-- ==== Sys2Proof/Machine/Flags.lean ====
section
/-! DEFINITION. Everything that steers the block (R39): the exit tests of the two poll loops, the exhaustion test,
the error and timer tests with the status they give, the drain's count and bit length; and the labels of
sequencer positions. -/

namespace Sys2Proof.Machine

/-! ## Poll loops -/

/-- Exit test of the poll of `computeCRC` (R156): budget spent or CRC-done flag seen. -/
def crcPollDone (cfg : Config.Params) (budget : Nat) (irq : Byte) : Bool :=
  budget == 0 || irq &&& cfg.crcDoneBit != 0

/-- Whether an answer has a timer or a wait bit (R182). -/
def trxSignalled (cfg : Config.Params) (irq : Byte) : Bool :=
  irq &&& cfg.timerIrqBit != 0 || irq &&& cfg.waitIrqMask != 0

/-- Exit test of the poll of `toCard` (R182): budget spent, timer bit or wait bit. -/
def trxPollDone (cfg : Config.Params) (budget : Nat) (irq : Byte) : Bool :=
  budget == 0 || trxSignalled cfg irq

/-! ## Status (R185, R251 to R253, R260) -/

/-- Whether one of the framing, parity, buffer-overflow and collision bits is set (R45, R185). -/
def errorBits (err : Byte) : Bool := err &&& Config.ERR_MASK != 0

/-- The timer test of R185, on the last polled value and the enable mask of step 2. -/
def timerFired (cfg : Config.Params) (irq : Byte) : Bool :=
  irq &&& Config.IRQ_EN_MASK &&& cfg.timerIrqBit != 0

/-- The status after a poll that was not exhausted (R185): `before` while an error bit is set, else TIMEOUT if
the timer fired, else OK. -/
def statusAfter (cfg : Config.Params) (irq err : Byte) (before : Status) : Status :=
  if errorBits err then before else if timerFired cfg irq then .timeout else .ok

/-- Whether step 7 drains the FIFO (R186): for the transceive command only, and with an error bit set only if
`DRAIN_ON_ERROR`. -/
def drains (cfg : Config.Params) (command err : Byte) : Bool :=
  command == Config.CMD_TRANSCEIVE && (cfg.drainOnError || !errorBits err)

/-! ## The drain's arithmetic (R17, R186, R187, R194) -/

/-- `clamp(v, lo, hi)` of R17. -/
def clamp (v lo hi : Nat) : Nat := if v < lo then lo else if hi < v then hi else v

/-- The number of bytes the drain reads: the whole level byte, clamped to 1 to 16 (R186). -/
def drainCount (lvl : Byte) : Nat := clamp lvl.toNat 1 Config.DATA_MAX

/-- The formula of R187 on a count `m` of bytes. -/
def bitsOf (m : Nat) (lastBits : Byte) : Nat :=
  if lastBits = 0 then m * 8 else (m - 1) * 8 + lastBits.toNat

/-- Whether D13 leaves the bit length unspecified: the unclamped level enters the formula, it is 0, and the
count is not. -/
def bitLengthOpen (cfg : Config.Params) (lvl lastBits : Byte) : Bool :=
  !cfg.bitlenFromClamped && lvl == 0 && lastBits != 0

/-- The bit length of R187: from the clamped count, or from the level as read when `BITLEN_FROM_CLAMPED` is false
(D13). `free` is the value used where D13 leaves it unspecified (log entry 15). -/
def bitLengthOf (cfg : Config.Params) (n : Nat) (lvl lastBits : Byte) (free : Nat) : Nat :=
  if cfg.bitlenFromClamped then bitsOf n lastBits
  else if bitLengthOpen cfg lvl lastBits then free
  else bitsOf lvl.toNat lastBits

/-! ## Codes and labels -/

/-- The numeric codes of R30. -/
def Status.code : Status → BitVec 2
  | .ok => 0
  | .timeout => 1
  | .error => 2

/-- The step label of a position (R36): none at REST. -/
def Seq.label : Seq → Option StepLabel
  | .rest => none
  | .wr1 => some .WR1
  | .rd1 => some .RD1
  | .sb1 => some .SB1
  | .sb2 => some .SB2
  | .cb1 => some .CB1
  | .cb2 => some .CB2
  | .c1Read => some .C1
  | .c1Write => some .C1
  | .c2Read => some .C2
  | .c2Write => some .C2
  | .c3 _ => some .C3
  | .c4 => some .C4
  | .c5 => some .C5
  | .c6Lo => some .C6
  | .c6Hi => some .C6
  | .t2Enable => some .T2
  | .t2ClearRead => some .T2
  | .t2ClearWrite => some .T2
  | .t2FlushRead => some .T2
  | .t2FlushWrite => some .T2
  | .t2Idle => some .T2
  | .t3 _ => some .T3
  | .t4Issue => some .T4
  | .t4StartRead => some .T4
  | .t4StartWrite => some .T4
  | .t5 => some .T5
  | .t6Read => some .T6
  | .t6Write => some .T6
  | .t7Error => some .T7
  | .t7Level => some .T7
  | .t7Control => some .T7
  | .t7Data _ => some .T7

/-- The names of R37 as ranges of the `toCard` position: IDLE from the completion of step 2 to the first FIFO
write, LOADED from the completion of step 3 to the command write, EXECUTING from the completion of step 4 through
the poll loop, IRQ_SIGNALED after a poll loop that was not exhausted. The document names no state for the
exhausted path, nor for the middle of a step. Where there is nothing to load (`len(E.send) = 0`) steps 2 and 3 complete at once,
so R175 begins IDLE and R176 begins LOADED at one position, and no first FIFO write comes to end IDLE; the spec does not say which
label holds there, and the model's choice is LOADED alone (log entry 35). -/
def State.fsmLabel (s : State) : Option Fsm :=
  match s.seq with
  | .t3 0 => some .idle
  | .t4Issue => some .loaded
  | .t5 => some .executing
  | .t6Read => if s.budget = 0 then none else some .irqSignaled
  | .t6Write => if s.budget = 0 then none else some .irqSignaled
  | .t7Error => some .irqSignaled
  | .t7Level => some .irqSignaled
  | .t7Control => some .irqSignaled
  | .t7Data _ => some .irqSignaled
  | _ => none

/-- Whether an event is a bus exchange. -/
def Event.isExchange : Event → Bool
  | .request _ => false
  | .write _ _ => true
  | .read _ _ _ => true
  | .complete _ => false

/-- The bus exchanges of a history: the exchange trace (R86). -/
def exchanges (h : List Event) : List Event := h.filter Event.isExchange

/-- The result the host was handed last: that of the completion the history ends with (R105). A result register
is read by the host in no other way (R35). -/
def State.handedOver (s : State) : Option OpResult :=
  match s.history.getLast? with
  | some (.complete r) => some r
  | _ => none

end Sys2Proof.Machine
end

• • • • • • •

▶ _Task directions_
Every record should be printed again exactly as it reads.

▶ _Result of this exercise_
-- ==== Sys2Proof/Machine/Flags.lean ====
section
/-! DEFINITION. Everything that steers the block (R39): the exit tests of the two poll loops, the exhaustion test,
the error and timer tests with the status they give, the drain's count and bit length; and the labels of
sequencer positions. -/

namespace Sys2Proof.Machine

/-! ## Poll loops -/

/-- Exit test of the poll of `computeCRC` (R156): budget spent or CRC-done flag seen. -/
def crcPollDone (cfg : Config.Params) (budget : Nat) (irq : Byte) : Bool :=
  budget == 0 || irq &&& cfg.crcDoneBit != 0

/-- Whether an answer has a timer or a wait bit (R182). -/
def trxSignalled (cfg : Config.Params) (irq : Byte) : Bool :=
  irq &&& cfg.timerIrqBit != 0 || irq &&& cfg.waitIrqMask != 0

/-- Exit test of the poll of `toCard` (R182): budget spent, timer bit or wait bit. -/
def trxPollDone (cfg : Config.Params) (budget : Nat) (irq : Byte) : Bool :=
  budget == 0 || trxSignalled cfg irq

/-! ## Status (R185, R251 to R253, R260) -/

/-- Whether one of the framing, parity, buffer-overflow and collision bits is set (R45, R185). -/
def errorBits (err : Byte) : Bool := err &&& Config.ERR_MASK != 0

/-- The timer test of R185, on the last polled value and the enable mask of step 2. -/
def timerFired (cfg : Config.Params) (irq : Byte) : Bool :=
  irq &&& Config.IRQ_EN_MASK &&& cfg.timerIrqBit != 0

/-- The status after a poll that was not exhausted (R185): `before` while an error bit is set, else TIMEOUT if
the timer fired, else OK. -/
def statusAfter (cfg : Config.Params) (irq err : Byte) (before : Status) : Status :=
  if errorBits err then before else if timerFired cfg irq then .timeout else .ok

/-- Whether step 7 drains the FIFO (R186): for the transceive command only, and with an error bit set only if
`DRAIN_ON_ERROR`. -/
def drains (cfg : Config.Params) (command err : Byte) : Bool :=
  command == Config.CMD_TRANSCEIVE && (cfg.drainOnError || !errorBits err)

/-! ## The drain's arithmetic (R17, R186, R187, R194) -/

/-- `clamp(v, lo, hi)` of R17. -/
def clamp (v lo hi : Nat) : Nat := if v < lo then lo else if hi < v then hi else v

/-- The number of bytes the drain reads: the whole level byte, clamped to 1 to 16 (R186). -/
def drainCount (lvl : Byte) : Nat := clamp lvl.toNat 1 Config.DATA_MAX

/-- The formula of R187 on a count `m` of bytes. -/
def bitsOf (m : Nat) (lastBits : Byte) : Nat :=
  if lastBits = 0 then m * 8 else (m - 1) * 8 + lastBits.toNat

/-- Whether D13 leaves the bit length unspecified: the unclamped level enters the formula, it is 0, and the
count is not. -/
def bitLengthOpen (cfg : Config.Params) (lvl lastBits : Byte) : Bool :=
  !cfg.bitlenFromClamped && lvl == 0 && lastBits != 0

/-- The bit length of R187: from the clamped count, or from the level as read when `BITLEN_FROM_CLAMPED` is false
(D13). `free` is the value used where D13 leaves it unspecified (log entry 15). -/
def bitLengthOf (cfg : Config.Params) (n : Nat) (lvl lastBits : Byte) (free : Nat) : Nat :=
  if cfg.bitlenFromClamped then bitsOf n lastBits
  else if bitLengthOpen cfg lvl lastBits then free
  else bitsOf lvl.toNat lastBits

/-! ## Codes and labels -/

/-- The numeric codes of R30. -/
def Status.code : Status → BitVec 2
  | .ok => 0
  | .timeout => 1
  | .error => 2

/-- The step label of a position (R36): none at REST. -/
def Seq.label : Seq → Option StepLabel
  | .rest => none
  | .wr1 => some .WR1
  | .rd1 => some .RD1
  | .sb1 => some .SB1
  | .sb2 => some .SB2
  | .cb1 => some .CB1
  | .cb2 => some .CB2
  | .c1Read => some .C1
  | .c1Write => some .C1
  | .c2Read => some .C2
  | .c2Write => some .C2
  | .c3 _ => some .C3
  | .c4 => some .C4
  | .c5 => some .C5
  | .c6Lo => some .C6
  | .c6Hi => some .C6
  | .t2Enable => some .T2
  | .t2ClearRead => some .T2
  | .t2ClearWrite => some .T2
  | .t2FlushRead => some .T2
  | .t2FlushWrite => some .T2
  | .t2Idle => some .T2
  | .t3 _ => some .T3
  | .t4Issue => some .T4
  | .t4StartRead => some .T4
  | .t4StartWrite => some .T4
  | .t5 => some .T5
  | .t6Read => some .T6
  | .t6Write => some .T6
  | .t7Error => some .T7
  | .t7Level => some .T7
  | .t7Control => some .T7
  | .t7Data _ => some .T7

/-- The names of R37 as ranges of the `toCard` position: IDLE from the completion of step 2 to the first FIFO
write, LOADED from the completion of step 3 to the command write, EXECUTING from the completion of step 4 through
the poll loop, IRQ_SIGNALED after a poll loop that was not exhausted. The document names no state for the
exhausted path, nor for the middle of a step. Where there is nothing to load (`len(E.send) = 0`) steps 2 and 3 complete at once,
so R175 begins IDLE and R176 begins LOADED at one position, and no first FIFO write comes to end IDLE; the spec does not say which
label holds there, and the model's choice is LOADED alone (log entry 35). -/
def State.fsmLabel (s : State) : Option Fsm :=
  match s.seq with
  | .t3 0 => some .idle
  | .t4Issue => some .loaded
  | .t5 => some .executing
  | .t6Read => if s.budget = 0 then none else some .irqSignaled
  | .t6Write => if s.budget = 0 then none else some .irqSignaled
  | .t7Error => some .irqSignaled
  | .t7Level => some .irqSignaled
  | .t7Control => some .irqSignaled
  | .t7Data _ => some .irqSignaled
  | _ => none

/-- Whether an event is a bus exchange. -/
def Event.isExchange : Event → Bool
  | .request _ => false
  | .write _ _ => true
  | .read _ _ _ => true
  | .complete _ => false

/-- The bus exchanges of a history: the exchange trace (R86). -/
def exchanges (h : List Event) : List Event := h.filter Event.isExchange

/-- The result the host was handed last: that of the completion the history ends with (R105). A result register
is read by the host in no other way (R35). -/
def State.handedOver (s : State) : Option OpResult :=
  match s.history.getLast? with
  | some (.complete r) => some r
  | _ => none

end Sys2Proof.Machine
end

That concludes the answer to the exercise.